** Information shown follows **
-- ==== Sys2Proof/Config.lean ====
section
/-! DEFINITION. What an implementation, its firmware or its environment fixes, and the free values: opaque constants that
nothing can evaluate. Each names its entry of the assumption log. -/

namespace Sys2Proof.Config

/-- DESIGN CHOICE (log 5), unsafe: the physical address of the root RCB, which firmware chooses [24 R376 step 7]. In
the root region's space firmware maps it at the same address, once it has a table. -/
def rootRcb : Nat := 0x5F00000000

/-- DESIGN CHOICE (log 5), unsafe: the root region's page-table root [24 R376 step 7]. -/
def rootPtbase : Nat := 0x5F00010000

/-- DESIGN CHOICE (log 5), unsafe: the intake ring's address in the root region's space [17 R269]. -/
def intakeBase : Nat := 0x5F00001000

/-- DESIGN CHOICE (log 5), unsafe: the intake ring's entries, a power of two from 16 to 65,536 [17 R269]. -/
def intakeSize : Nat := 16

/-- DESIGN CHOICE (log 5), unsafe: firmware's carat window cap; 0 leaves rule 3 of [09 R177] off [22 R351]. -/
def firmwareCaratcap : BitVec 24 := 0

/-- DESIGN CHOICE (log 5), unsafe: the manifest names no system handler image, so the entry is 0 [24 R376 step 6]. -/
def systemHandler : W64 := 0

/-- The bytes of a field of the root RCB that are not zero, as memory cells. -/
def cellsOf : Nat → List Byte → List (Nat × Byte)
  | _, [] => []
  | a, b :: bs => if b = 0 then cellsOf (a + 1) bs else (a, b) :: cellsOf (a + 1) bs

/-- The root RCB that step 7 writes: budgets of the whole device, modes leased, deterministic off, system faults to the
handler, state live, depth 1, the page-table root and the intake ring [24 R376, 17 R269]. -/
def rootRcbCells : List (Nat × Byte) :=
  cellsOf (rootRcb + 8) (toBytes 4 16384) ++ cellsOf (rootRcb + 12) (toBytes 4 6291456) ++
  cellsOf (rootRcb + 16) (toBytes 4 16384) ++ cellsOf (rootRcb + 20) (toBytes 4 262144) ++
  cellsOf (rootRcb + 28) [1, 0x15, 1, 1] ++ cellsOf (rootRcb + 64) (toBytes 8 rootPtbase) ++
  cellsOf (rootRcb + 144) (toBytes 8 intakeBase) ++ cellsOf (rootRcb + 152) (toBytes 4 intakeSize)

/-- Log 9: the device's rank, 0-4095 [01 R12]. -/
opaque devid : BitVec 12
/-- Log 9: the ranks of the partition's other members, and of its fabric peers [23 R364]. -/
opaque members : List Nat
opaque fabricPeers : List Nat
/-- Log 9: the partition's signet key as a 32-byte string, byte 0 first [19 R292]. -/
opaque signetKey : List Byte
/-- Log 9: attached CXL bytes [13 R206]; at most 6 TiB of them count [00 R3, 23 R375]. -/
opaque cxlCapacity : Nat
def cxlBytes : Nat := min cxlCapacity (6 * 2 ^ 40)
/-- Log 9: the device's parure capacity in bytes [19 R312]. -/
opaque parureCapacity : Nat
/-- Log 9: bytes of the save area [21 R339]; and the physical address of what a key names in it [21 R336]. -/
opaque saveArea : Nat
opaque savePlace : Nat → Nat

/-- Log 8: an open latency in cycles, drawn by the counter `fresh`. -/
opaque freeLatency : Nat → Nat
/-- Log 8: an open choice among the events that may come next, drawn by `fresh`. -/
opaque freeChoice : Nat → Nat
/-- Log 10: a result that an approximated function may give, by function code and operand; it is used where it meets the
bound that the spec states [05 R85, R86]. -/
opaque freeSfu : Nat → W32 → W32
/-- Log 11: a byte that the spec leaves unspecified, drawn by `fresh` and position [19 R311, 23 R362]. -/
opaque freeByte : Nat → Nat → Byte
/-- Log 9: the link that carries a transaction to a rank at its n-th sending, from the routing tables [23 R360]. -/
opaque route : Nat → Nat → Fin 32
/-- Log 22: the flit payloads that a transaction, or the response to it, travels in [23 R358]. -/
opaque flitPayloads : Transaction → Option TxReply → List (List Byte)
/-- Log 9: the CXL port that an expansion address is interleaved to [23 R375]. -/
opaque cxlPort : Nat → Fin 8
/-- Log 9: the bubble count that a die makes of a grant [22 R353]. -/
opaque bubblesOf : Nat → Nat → Nat
/-- Log 9: the routing tables' bytes, which are measured [24 R378]. -/
opaque routingTables : List Byte
/-- Log 8: whether the training of the bonded DRAM succeeds, drawn by `fresh` [24 R376, R381]. -/
opaque dramTrains : Nat → Bool
/-- Log 12: whether a manifest's body, unless it is empty, names a system handler image; and the handler's entry, from that
image's body [24 R376]. -/
opaque namesHandler : List Byte → Bool
opaque handlerEntry : List Byte → W64

/-- Log 12: whether an SLH-DSA-SHAKE-256s signature verifies: key, message, signature [24 R377]; and the signature the
device makes [24 R380]. -/
opaque slhVerify : List Byte → List Byte → List Byte → Bool
opaque slhSign : List Byte → List Byte
/-- Log 12: the fused key digests per image kind, and the device's public key [24 R377, R380]. -/
opaque fusedDigest : Nat → BitVec 256
opaque deviceKey : List Byte

end Sys2Proof.Config
end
** End of Information shown **
Task objective:
Please give back all of the data exactly as it appears.

Exercise answer:
-- ==== Sys2Proof/Config.lean ====
section
/-! DEFINITION. What an implementation, its firmware or its environment fixes, and the free values: opaque constants that
nothing can evaluate. Each names its entry of the assumption log. -/

namespace Sys2Proof.Config

/-- DESIGN CHOICE (log 5), unsafe: the physical address of the root RCB, which firmware chooses [24 R376 step 7]. In
the root region's space firmware maps it at the same address, once it has a table. -/
def rootRcb : Nat := 0x5F00000000

/-- DESIGN CHOICE (log 5), unsafe: the root region's page-table root [24 R376 step 7]. -/
def rootPtbase : Nat := 0x5F00010000

/-- DESIGN CHOICE (log 5), unsafe: the intake ring's address in the root region's space [17 R269]. -/
def intakeBase : Nat := 0x5F00001000

/-- DESIGN CHOICE (log 5), unsafe: the intake ring's entries, a power of two from 16 to 65,536 [17 R269]. -/
def intakeSize : Nat := 16

/-- DESIGN CHOICE (log 5), unsafe: firmware's carat window cap; 0 leaves rule 3 of [09 R177] off [22 R351]. -/
def firmwareCaratcap : BitVec 24 := 0

/-- DESIGN CHOICE (log 5), unsafe: the manifest names no system handler image, so the entry is 0 [24 R376 step 6]. -/
def systemHandler : W64 := 0

/-- The bytes of a field of the root RCB that are not zero, as memory cells. -/
def cellsOf : Nat → List Byte → List (Nat × Byte)
  | _, [] => []
  | a, b :: bs => if b = 0 then cellsOf (a + 1) bs else (a, b) :: cellsOf (a + 1) bs

/-- The root RCB that step 7 writes: budgets of the whole device, modes leased, deterministic off, system faults to the
handler, state live, depth 1, the page-table root and the intake ring [24 R376, 17 R269]. -/
def rootRcbCells : List (Nat × Byte) :=
  cellsOf (rootRcb + 8) (toBytes 4 16384) ++ cellsOf (rootRcb + 12) (toBytes 4 6291456) ++
  cellsOf (rootRcb + 16) (toBytes 4 16384) ++ cellsOf (rootRcb + 20) (toBytes 4 262144) ++
  cellsOf (rootRcb + 28) [1, 0x15, 1, 1] ++ cellsOf (rootRcb + 64) (toBytes 8 rootPtbase) ++
  cellsOf (rootRcb + 144) (toBytes 8 intakeBase) ++ cellsOf (rootRcb + 152) (toBytes 4 intakeSize)

/-- Log 9: the device's rank, 0-4095 [01 R12]. -/
opaque devid : BitVec 12
/-- Log 9: the ranks of the partition's other members, and of its fabric peers [23 R364]. -/
opaque members : List Nat
opaque fabricPeers : List Nat
/-- Log 9: the partition's signet key as a 32-byte string, byte 0 first [19 R292]. -/
opaque signetKey : List Byte
/-- Log 9: attached CXL bytes [13 R206]; at most 6 TiB of them count [00 R3, 23 R375]. -/
opaque cxlCapacity : Nat
def cxlBytes : Nat := min cxlCapacity (6 * 2 ^ 40)
/-- Log 9: the device's parure capacity in bytes [19 R312]. -/
opaque parureCapacity : Nat
/-- Log 9: bytes of the save area [21 R339]; and the physical address of what a key names in it [21 R336]. -/
opaque saveArea : Nat
opaque savePlace : Nat → Nat

/-- Log 8: an open latency in cycles, drawn by the counter `fresh`. -/
opaque freeLatency : Nat → Nat
/-- Log 8: an open choice among the events that may come next, drawn by `fresh`. -/
opaque freeChoice : Nat → Nat
/-- Log 10: a result that an approximated function may give, by function code and operand; it is used where it meets the
bound that the spec states [05 R85, R86]. -/
opaque freeSfu : Nat → W32 → W32
/-- Log 11: a byte that the spec leaves unspecified, drawn by `fresh` and position [19 R311, 23 R362]. -/
opaque freeByte : Nat → Nat → Byte
/-- Log 9: the link that carries a transaction to a rank at its n-th sending, from the routing tables [23 R360]. -/
opaque route : Nat → Nat → Fin 32
/-- Log 22: the flit payloads that a transaction, or the response to it, travels in [23 R358]. -/
opaque flitPayloads : Transaction → Option TxReply → List (List Byte)
/-- Log 9: the CXL port that an expansion address is interleaved to [23 R375]. -/
opaque cxlPort : Nat → Fin 8
/-- Log 9: the bubble count that a die makes of a grant [22 R353]. -/
opaque bubblesOf : Nat → Nat → Nat
/-- Log 9: the routing tables' bytes, which are measured [24 R378]. -/
opaque routingTables : List Byte
/-- Log 8: whether the training of the bonded DRAM succeeds, drawn by `fresh` [24 R376, R381]. -/
opaque dramTrains : Nat → Bool
/-- Log 12: whether a manifest's body, unless it is empty, names a system handler image; and the handler's entry, from that
image's body [24 R376]. -/
opaque namesHandler : List Byte → Bool
opaque handlerEntry : List Byte → W64

/-- Log 12: whether an SLH-DSA-SHAKE-256s signature verifies: key, message, signature [24 R377]; and the signature the
device makes [24 R380]. -/
opaque slhVerify : List Byte → List Byte → List Byte → Bool
opaque slhSign : List Byte → List Byte
/-- Log 12: the fused key digests per image kind, and the device's public key [24 R377, R380]. -/
opaque fusedDigest : Nat → BitVec 256
opaque deviceKey : List Byte

end Sys2Proof.Config
end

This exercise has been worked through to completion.